A vasospasm is the narrowing of the arteries caused by a persistent contraction of the blood vessels, which is known as vasoconstriction. This narrowing can reduce blood flow.

Vasospasms can affect any area of the body including the brain (cerebral vasospasm) and the coronary artery (coronary artery vasospasm).

When the vasospasm occurs in the brain, it is often due to a subarachnoid hemorrhage after a cerebral aneurysm has ruptured.

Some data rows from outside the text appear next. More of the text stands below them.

/-- R136, R139, R140, R142, R187: a frame with no bit is no frame; a frame that ends inside its opcode or inside the
fixed part of a taken command ends short; an inquiry that ends inside its fixed part is dropped; an opcode with no
command is unknown, whatever follows it. -/
def Obligations.ShortFramesCarryNoCommand : Prop :=
  ∀ (p : Port) (k : Nat),
    decodeFrame p ⟨[], 0⟩ = [] ∧
    (0 < k → decodeFrame p ⟨[], k⟩ = [.frameEndsShort p k]) ∧
    (∀ (op : Byte) (fields : List Byte) (m : Nat) (after : AfterFixed),
      frameShape op = some (m, after) → fields.length < m →
      decodeFrame p ⟨op :: fields, k⟩ =
        if after = .stream ∨ op = 0x9A then [.inquiryDropped p]
        else [.frameEndsShort p (8 * (fields.length + 1) + k)]) ∧
    (∀ (op : Byte) (fields : List Byte), frameShape op = none →
      decodeFrame p ⟨op :: fields, k⟩ = [.unknownOpcode p op])

/-- R144, R145: a frame whose deciding moment finds the device STARTING gives NOT_READY and no other effect; one
with an output phase delivers 00h, and its rise gives NOT_READY also when the device has become READY since. -/
def Obligations.StartingAnswersNotReady : Prop :=
  (∀ (i : Instr) (p : Port) (s : State), i.takenBy = some p → i.wellFormed = true →
    (s.port p).frame = .deselected → s.device = .starting → exec i s = s.answers p .notReady) ∧
  (∀ (i : Instr) (p : Port) (s : State), i.outputOpens = some p →
    (s.port p).frame = .deselected → s.device = .starting →
    exec i s = .next (s.modifyPort p (fun q => { q with frame := .dataOut (.notReady i.quadOut) }))) ∧
  (∀ (i : Instr) (p : Port) (n : Nat) (quad : Bool) (s : State), i.outputRises = some (p, n) →
    (s.port p).frame = .dataOut (.notReady quad) →
    exec i s = .next (s.modifyPort p (fun q =>
      { q with frame := .deselected, output := List.replicate n 0, lastResponse := .notReady }))) ∧
  (∀ (p : Port) (n : Nat) (s : State), (s.port p).frame = .deselected → s.device = .starting →
    exec (.notReadyAnswer p (.rise n)) s = s.answers p .notReady)

/-- R137, R139, R140, R142: in READY a frame that ends short sets FRAME_ERROR and an unknown opcode BAD_COMMAND, and
nothing else; a dropped inquiry changes nothing, in READY and in STARTING. An INERT port ignores its inputs; that a
frame row then leaves the state unchanged is the model's reading (log 14), and so is that the row of a rise does on a
DESELECTED port, where no output frame is there to end (log 28). -/
def Obligations.FramesWithNoCommand : Prop :=
  (∀ (i : Instr) (p : Port) (s : State), i.framePort = some p → i.wellFormed = true →
    (s.port p).frame = .inert → exec i s = .next s) ∧
  (∀ (p : Port) (s : State),
    (∀ bits, s.portReady p = true → 0 < bits → exec (.frameEndsShort p bits) s = s.answers p .frameError) ∧
    (∀ op, s.portReady p = true → op ∉ commandOpcodes → exec (.unknownOpcode p op) s = s.answers p .badCommand) ∧
    ((s.port p).frame = .deselected → exec (.inquiryDropped p) s = .next s) ∧
    (∀ i n, i.outputRises = some (p, n) ∨ i = .readStatus p (.rise n) → i ≠ .notReadyAnswer p (.rise n) →
      (s.port p).frame = .deselected → exec i s = .next s))

/-- R146, R148, R189: READ STATUS delivers its eight bytes from one view, in any device state. Its rise clears the
sticky flags that the view showed when all eight bytes were clocked out, and leaves Last Response unchanged. -/
def Obligations.ReadStatusShowsAndClears : Prop :=
  (∀ (p : Port) (s : State), (s.port p).frame = .deselected →
    exec (.readStatus p (.fixed ())) s = .next (s.modifyPort p (fun q =>
      { q with frame := .dataOut (.status
          [q.lastResponse.code,
           byteOf ((if s.device = .ready then 1 else 0) + (if s.supply = .normal then 0 else 2)),
           byteOf s.engine.code,
           byteOf (s.entryCount p),
           byteOf q.completions.length,
           byteOf (8 - s.entryCount p - q.completions.length),
           byteOf (16 * s.buffers.countP (fun b => decide (b.state = .free)) + q.handles.countP Option.isSome),
           byteOf ((if q.conflictSeen then 1 else 0) + (if q.deniedSeen then 2 else 0)
             + (if s.mapDefaulted then 4 else 0) + (if s.interrupted = [] then 0 else 8)
             + (if s.staged = none then 0 else 16))]
          q.conflictSeen q.deniedSeen) }))) ∧
  (∀ (p : Port) (n : Nat) (bytes : List Byte) (conflict denied : Bool) (s : State),
    (s.port p).frame = .dataOut (.status bytes conflict denied) →
    exec (.readStatus p (.rise n)) s = .next (s.modifyPort p (fun q =>
      { q with
        frame := .deselected
        output := (bytes ++ List.replicate n 0).take n
        conflictSeen := if 8 ≤ n ∧ conflict = true then false else q.conflictSeen
        deniedSeen := if 8 ≤ n ∧ denied = true then false else q.deniedSeen })))

/-- R138, R44, R99, R149, R170, R183: each of these view inquiries takes its view at the end of its fixed part,
delivers it and then 00h, and changes nothing else. READ IDENTITY's view is the four bytes of R149. -/
def Obligations.ViewInquiriesChangeNothing : Prop :=
  (∀ (i : Instr) (p : Port) (kind : InquiryKind) (bytes : List Byte) (s : State),
    i.inquiryView s = some (p, kind, bytes) → s.portReady p = true →
    exec i s = .next (s.modifyPort p (fun q => { q with frame := .dataOut (.inquiry kind bytes) }))) ∧
  (∀ (i : Instr) (p : Port) (kind : InquiryKind) (n : Nat) (bytes : List Byte) (s : State),
    i.inquiryRise = some (p, kind, n) → (s.port p).frame = .dataOut (.inquiry kind bytes) →
    exec i s = .next (s.modifyPort p (fun q =>
      { q with frame := .deselected, output := (bytes ++ List.replicate n 0).take n }))) ∧
  identityView .a = [0x5D, 0xA3, 0x0A, 0x01] ∧ identityView .b = [0x5D, 0xA3, 0x0B, 0x01] ∧
  identityView .c = [0x5D, 0xA3, 0x0C, 0x01]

Symptoms of a vasospasm can vary depending on the area of the body affected. When the condition occurs in the brain symptoms may include:

  • Fever
  • Neck stiffness
  • Confusion
  • Difficulty with speaking
  • Weakness on one side of the body

Patients who have experienced a cerebral vasospasm often also have stroke-like symptoms:

  • Numbness or weakness of the face, arm or leg, especially on one side of the body
  • Confusion
  • Trouble speaking
  • Trouble seeing in one or both eyes
  • Trouble walking
  • Dizziness, loss of balance or coordination
  • Severe headache with no known cause

When the condition occurs in the arms or legs, symptoms include:

  • Sharp pain, often described as burning or stinging, at the affected area
  • Finger or toe turning purple or blue

When a vasospasm develops in the coronary artery, the main symptom is chest pain often described as constricting, crushing, pressure, squeezing or tightness.

Causes and Risk Factors

Patients who have experienced hemorrhagic stroke are at an increased risk of developing a cerebral vasospasm. Patients with atherosclerosis, a condition where fatty deposits build up and harden on the inside of the arteries, are at an increased risk of developing coronary artery vasospasms.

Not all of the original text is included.